NMN: It really depends - let's say you're interested in buying a well known baked good franchise. You're looking at spending $80,000-$100,000 for a moderately priced franchise. In this case you're in business for yourself, but not by yourself, because there's an organization whose job it is to make sure you're successful. They train you, train your employees, and give you the exact instructions of what you need to do to be successful. It's a proven model—they've done it dozens, if not hundreds, of times before. In this case, if you have the resources, maybe you don't need a co-founder.

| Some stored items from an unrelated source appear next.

/-- Role, claim and state that a request needs, in the order of R482. DEDUCED (log 23). -/
def State.needs (s : State) (i : SessId) (role claim open' : Bool) (b : Block) : Option Code :=
  if !role then some 0x4F03
  else if !open' && s.passive then some 0x4F06
  else if claim && s.kw.holder b != some i then some 0x4F04
  else if !open' then some 0x4F06
  else none

/-! ## Reads -/

/-- READ (R455). -/
def State.doRead (s : State) (i : SessId) (x : Session) (addr : Nat) : State × Reply :=
  if (wordAddr addr).isNone then (s, .error 0x4F02 addr 0)
  else
    let y := s.readWord i x.role.privileged addr
    match y.2 with
    | .error c => (y.1, .error c addr 0)
    | .ok w => (y.1, .data (leBytes 4 addr ++ s.tickBytes ++ leBytes 4 w.toNat))

/-- The addresses of a block of words. -/
def wordAddrs (addr n : Nat) : List Nat := (List.range n).map fun k => addr + 4 * k

/-- A block of words lies in one row of the address map (R455, R475); otherwise the first address outside it. DEDUCED (log 23). -/
def spanError (addr n : Nat) : Option Nat :=
  match wordAddr addr with
  | none => some addr
  | some g => if addr + 4 * n ≤ g.last + 1 then none else some (g.last + 1)

/-- A legal COUNT (R455). DESIGN CHOICE (log 4). -/
def countOk (n : Nat) : Bool := decide (1 ≤ n) && decide (n ≤ 16382)

/-- READ_BLOCK (R455). DESIGN CHOICE (log 4). -/
def State.doReadBlock (s : State) (i : SessId) (x : Session) (addr n : Nat) : State × Reply :=
  if !countOk n then (s, .refuse 0x4F01)
  else
    match spanError addr n with
    | some a => (s, .error 0x4F02 a 0)
    | none =>
      let y := s.readWords i x.role.privileged (wordAddrs addr n)
      match y.2 with
      | .error e => (y.1, .error e.1 e.2 0)
      | .ok ws => (y.1, .data (leBytes 4 addr ++ s.tickBytes ++ ws.flatMap fun w => leBytes 4 w.toNat))

/-! ## Writes, and the writes that wait for room in a heartbeat (R384, R455) -/

/-- A record still fits the heartbeat of the tick, or none is needed (R384). -/
def State.hasRoom (s : State) (addr : Option Nat) : Bool :=
  s.hinge.role != Role.active || (addr.map isScratch).getD false || decide (s.hinge.records.length < 4)

/-- The outcome of some words of a request: words written, VALUE_USED of the last, and what stopped it. -/
structure WriteRun where
  /-- Words written. -/
  done : Nat
  /-- VALUE_USED of the last of them. -/
  used : Word
  /-- The refusal, with its address. -/
  stop : Option (Code × Nat)
  /-- Words that wait. -/
  rest : List (Nat × Word)
  deriving DecidableEq, Repr

/-- Words written one after the other, until one is refused or has no room (R384, R455). -/
def State.writeSome (s : State) (i : SessId) (role : KwRole) : List (Nat × Word) → WriteRun → State × WriteRun
  | [], r => (s, r)
  | p :: ps, r =>
    if !s.hasRoom (some p.1) then (s, { r with rest := p :: ps })
    else
      let y := s.writeWord i role p.1 p.2
      match y.2 with
      | .error c => (y.1, { r with stop := some (c, p.1) })
      | .ok used => y.1.writeSome i role ps { r with done := r.done + 1, used := used }

/-- The answer to a write request that is over. -/
def State.writeReply (s : State) (form : WaitForm) (r : WriteRun) (addr : Nat) : Reply :=
  match r.stop with
  | some e => .error e.1 (match form with | .apply => 0 | _ => e.2) 0
  | none =>
    match form with
    | .write => .data (leBytes 4 addr ++ s.tickBytes ++ leBytes 4 r.used.toNat)
    | .block a => .data (leBytes 4 a ++ s.tickBytes ++ leBytes 4 r.done)
    | _ => .data s.tickBytes

/-- The words of a write request, from `done` on: they are written, and what finds no room waits (R384). -/
def State.writeRequest (s : State) (i : SessId) (tag num : Nat) (role : KwRole) (form : WaitForm) (ws : List (Nat × Word)) (done : Nat) :
    State × Reply :=
  let y := s.writeSome i role ws ⟨done, 0, none, []⟩
  if y.2.rest.isEmpty then (y.1, y.1.writeReply form y.2 ((ws.getLast?.map (·.1)).getD 0))
  else ({ y.1 with hinge := { y.1.hinge with waiting := y.1.hinge.waiting ++ [⟨i, tag, form, y.2.rest, y.2.done, num⟩] } }, .later)

/-- A write request of a session: in the order of arrival, behind the writes that already wait. -/
def State.doWrites (s : State) (r : Req) (x : Session) (form : WaitForm) (ws : List (Nat × Word)) : State × Reply :=
  if s.hinge.waiting.isEmpty then s.writeRequest r.sess r.tag.toNat x.num x.role form ws 0
  else ({ s with hinge := { s.hinge with waiting := s.hinge.waiting ++ [⟨r.sess, r.tag.toNat, form, ws, 0, x.num⟩] } }, .later)

/-- One register write by the host (WRITE). DEDUCED (log 19). -/
def State.hostWrite (s : State) (r : Req) (addr : Nat) (w : Word) : State :=
  s.serve r .write (.write addr w) fun x s => s.doWrites r x .write [(addr, w)]

/-- WRITE_BLOCK (R455). -/
def State.doWriteBlock (s : State) (r : Req) (x : Session) (addr n : Nat) (ws : List Word) : State × Reply :=
  if !countOk n || ws.length != n then (s, .refuse 0x4F01)
  else
    match spanError addr n with
    | some a => (s, .error 0x4F02 a 0)
    | none => s.doWrites r x (.block addr) ((wordAddrs addr n).zip ws)

/-- The address of a block's APPLY register (R116). DEDUCED (log 20). -/
def Block.applyAddr : Block → Nat
  | .unit => 0x10010
  | .door d => 0x100000 + d.val * 0x1000 + 0xFFC
  | .axis a => 0x200000 + a.val * 0x1000 + 0x5FC

/-- APPLY (R117, R455): as a write of 1 to the block's APPLY register. DEDUCED (log 20). -/
def State.doApply (s : State) (r : Req) (x : Session) (b : BlockReq) : State × Reply :=
  match b.block? with
  | none => (s, .refuse 0x4F01)
  | some b => s.doWrites r x .apply [(b.applyAddr, 1)]

/-! ## Commands of MAINTENANCE (R79, R384) -/

/-- The zero-speed signal is present (R305). -/
def State.zeroSpeed (s : State) : Bool := s.il.release.getLsbD 2

/-- COMMAND ENTER_MAINTENANCE or EXIT_MAINTENANCE with its checks done but for room (R79, R384, R459). DEDUCED (log 31). -/
def State.maintCommand (s : State) (i : SessId) (x : Session) (code : Nat) : State × Reply :=
  let st := if code = 2 then UnitState.run else UnitState.maintenance
  match s.needs i (x.role == KwRole.maintainer) true (!s.passive && s.unit.st == st) .unit with
  | some c => (s, .refuse c)
  | none =>
    if code = 2 && !s.zeroSpeed then (s, .refuse 0x4F07)
    else
      let s := s.mirror (.command code 0)
      let s := if code = 2 then s.enterMaint (some i) else s.leaveMaintenance
      (s, .data s.tickBytes)

/-- A mirrored command, which waits where its record has no room (R384). DEDUCED (log 22). -/
def State.doMaint (s : State) (r : Req) (x : Session) (code : Nat) : State × Reply :=
  if s.hinge.waiting.isEmpty && s.hasRoom none then s.maintCommand r.sess x code
  else ({ s with hinge := { s.hinge with waiting := s.hinge.waiting ++ [⟨r.sess, r.tag.toNat, .command code, [], 0, x.num⟩] } }, .later)

/-- A request that waited is served; that of a session that has ended is gone. -/
def State.serveWait (s : State) (w : MirrorWait) : State :=
  match s.kw.sess[w.sess] with
  | none => s
  | some x =>
    if x.num ≠ w.num then s
    else
      let s := { s with kw := { s.kw with taken := s.kw.taken.set w.sess (s.kw.taken[w.sess] + 1) } }
      let y := match w.form with
        | .command c => s.maintCommand w.sess x c
        | _ => s.writeRequest w.sess w.tag x.num x.role w.form w.words w.done
      y.1.answer w.sess w.tag y.2

/-- The waiting requests are taken into the next snapshot, in order, while their records fit (R384). DEDUCED (log 21). -/
def State.serveWaiting (s : State) : List MirrorWait → State
  | [] => s
  | w :: ws =>
    if s.hasRoom ((w.words.head?).map (·.1)) then
      let s := s.serveWait w
      if s.hinge.waiting.isEmpty then s.serveWaiting ws
      else { s with hinge := { s.hinge with waiting := s.hinge.waiting ++ ws } }
    else { s with hinge := { s.hinge with waiting := w :: ws } }

/-- A COMMAND record of the partner is applied (R384). -/
def State.applyCommand (s : State) (code : Nat) : State :=
  if code = 2 then s.enterMaint none else if code = 3 then s.leaveMaintenance else s

/-! ## Sessions (R450 to R453) -/

/-- Sessions end, in order. -/
def State.endSessions (s : State) (p : Session → Bool) : State :=
  (fins 8).foldl (fun s i => if ((s.kw.sess[i]).map p).getD false then s.endSession i else s) s

/-- Sessions that have sent no message for SESSION_IDLE_S are closed; 0 switches that off (R453). -/
def State.idleSessions (s : State) : State :=
  let n := s.cfg.eff.n F.sessionIdleS 0
  if n = 0 then s else s.endSessions fun x => decide (x.lastMsg + 20000 * n ≤ s.up)

/-- A chain passes the checks of R452 that do not depend on where it ends. -/
def Handshake.chainOk (h : Handshake) (revoked : List (Nat × List Byte)) : Bool :=
  decide (1 ≤ h.chain.length) && decide (h.chain.length ≤ 4) && h.chain.all (fun c => c.v3 && c.p256 && c.signed) &&
    (h.chain.drop 1).all (·.ca) && ((h.chain.head?.bind (·.eku)).getD true) && decide (h.units.length = 1) &&
    !(revoked.any fun x => x.2 == sha256 h.leaf)

/-- The anchor that a chain ends at (R452, R462). -/
def SecureEl.anchorOf (e : SecureEl) (root : List Byte) : Option (Fin 2) := (fins 2).find? fun j => e.anchors[j] == some root

/-- The role that a handshake gives, with its anchor, or none where it fails (R451, R452, R462). -/
def State.handshakeRole (s : State) (h : Handshake) : Option (KwRole × Option (Fin 2)) :=
  let role := h.units.head?.getD KwRole.enrolment
  if h.suite.isNone || !h.chainOk s.cfg.eff.revoked || role == KwRole.enrolment then none
  else
    match s.se.anchorOf h.root with
    | some j => some (role, some j)
    | none => if s.se.anchorCount = 0 && s.ward 10 && role == KwRole.maintainer then some (.enrolment, none) else none

/-- The session limits (R81, R450): eight sessions, the eighth for a MAINTAINER, and none but MAINTAINERs in a held state. -/
def State.admits (s : State) (role : KwRole) : Bool :=
  let n := s.openSessions.length
  let maintains := role == KwRole.maintainer || role == KwRole.enrolment
  decide (n < 8) && (maintains || decide (n < 7)) && (maintains || !s.held)

/-- An address is refused without a handshake (R453). -/
def State.peerBlocked (s : State) (peer : Word) : Bool := s.kw.blocked.any fun b => b.1 == peer && decide (s.up < b.2)

/-- A handshake fails (R453): counted, and an address that fails too often within 60 s is refused for 60 s. DEDUCED (log 29). -/
def State.authFail (s : State) (peer : Word) : State :=
  let s := s.kwEvent 1 0x4802 peer []
  let lim := s.cfg.eff.n F.authFailLimit 0
  let fails := (peer, s.up) :: s.kw.fails.filter fun f => decide (s.up < f.2 + 1200000)
  let block := decide (0 < lim) && decide (lim ≤ (fails.filter fun f => f.1 == peer).length)
  { s with kw := { s.kw with
      authFails := satN (s.kw.authFails + 1) 32
      fails := if block then fails.filter fun f => f.1 != peer else fails
      blocked := if block then (peer, s.up + 1200000) :: s.kw.blocked.filter fun b => b.1 != peer else s.kw.blocked } }

/-- The index a new session takes: the one asked for where it is free, else the lowest free one. -/
def Keyway.freeIndex (k : Keyway) (want : Option SessId) : Option SessId :=
  match want with
  | some i => if (k.sess[i]).isNone then some i else (fins 8).find? fun j => (k.sess[j]).isNone
  | none => (fins 8).find? fun j => (k.sess[j]).isNone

However, if you're looking for traditional investments, most of the investors that I know recommend that you have a co-founder. Many won't start a conversation without one. It's not just about splitting up work between two people, but also splitting the anxieties, sleepless nights, not to mention anxieties that come with starting a business. In addition, you should be going outside your circle to find your co-founder. Find someone who is radically different from you—not just personality-wise, but someone who brings a different skill set to the table. If the plan is to scale and grow your business the way I would love for all women to, then yes, you need a wingwoman or a wingman to help you along the way.
What would you have done differently when starting off?
NMN: When starting any of my endeavors, two things come to mind that I could have done differently. First, I should have spent more time building strong alliances and interacting in this community of strong women - PowerToFly has done this really well. I sort of suffered in silence, and I felt like it was me, and maybe my co-founders, against the world. When I think about #MeToo and all of the stories that have come out, all I can think is that many of us thought that this was only happening to me, when clearly that wasn't the case. I'm so proud of this next generation of women entrepreneurs who came out, who have been brave, who have been speaking out, and who have been naming names. There is strength in numbers, and alliances are forming because of that, too.
Second, when I started out I felt like I could either be an activist or an entrepreneur, but I couldn't be both. I felt like I had to choose, when in reality you can absolutely be both. So many companies and are transparent about what they believe in and what they stand for, and that was really important to me.
Do you have any tips for someone who is running a business while also employed?
NMN: It is super hard, but I also go back to this idea that there are many different ways to be an entrepreneur. Angela Lee is somebody whom I mention in the book—she started something called 37 Angels. And I think 37 Angels was her third or fourth company. She had a job at, I believe, one of the Big 5 consulting firms, and she tried her first three startups by testing her ideas and seeing if there was any traction in the market. Her first three ideas didn't go anywhere, but her fourth one, 37 Angels, got traction. People started to really follow, and people were getting excited and coming on board. 37 Angels is all about training high-net-worth women to become angel investors. There was clearly interest in the space, and the next thing you know, she had a business on her hands. It took her awhile to figure that out, and it took the revenue to get to a certain level before she realized that it was time to quit her job. I guess I'm not so much worried about women being able to run a business while employed because I've seen women do far crazier stuff than that.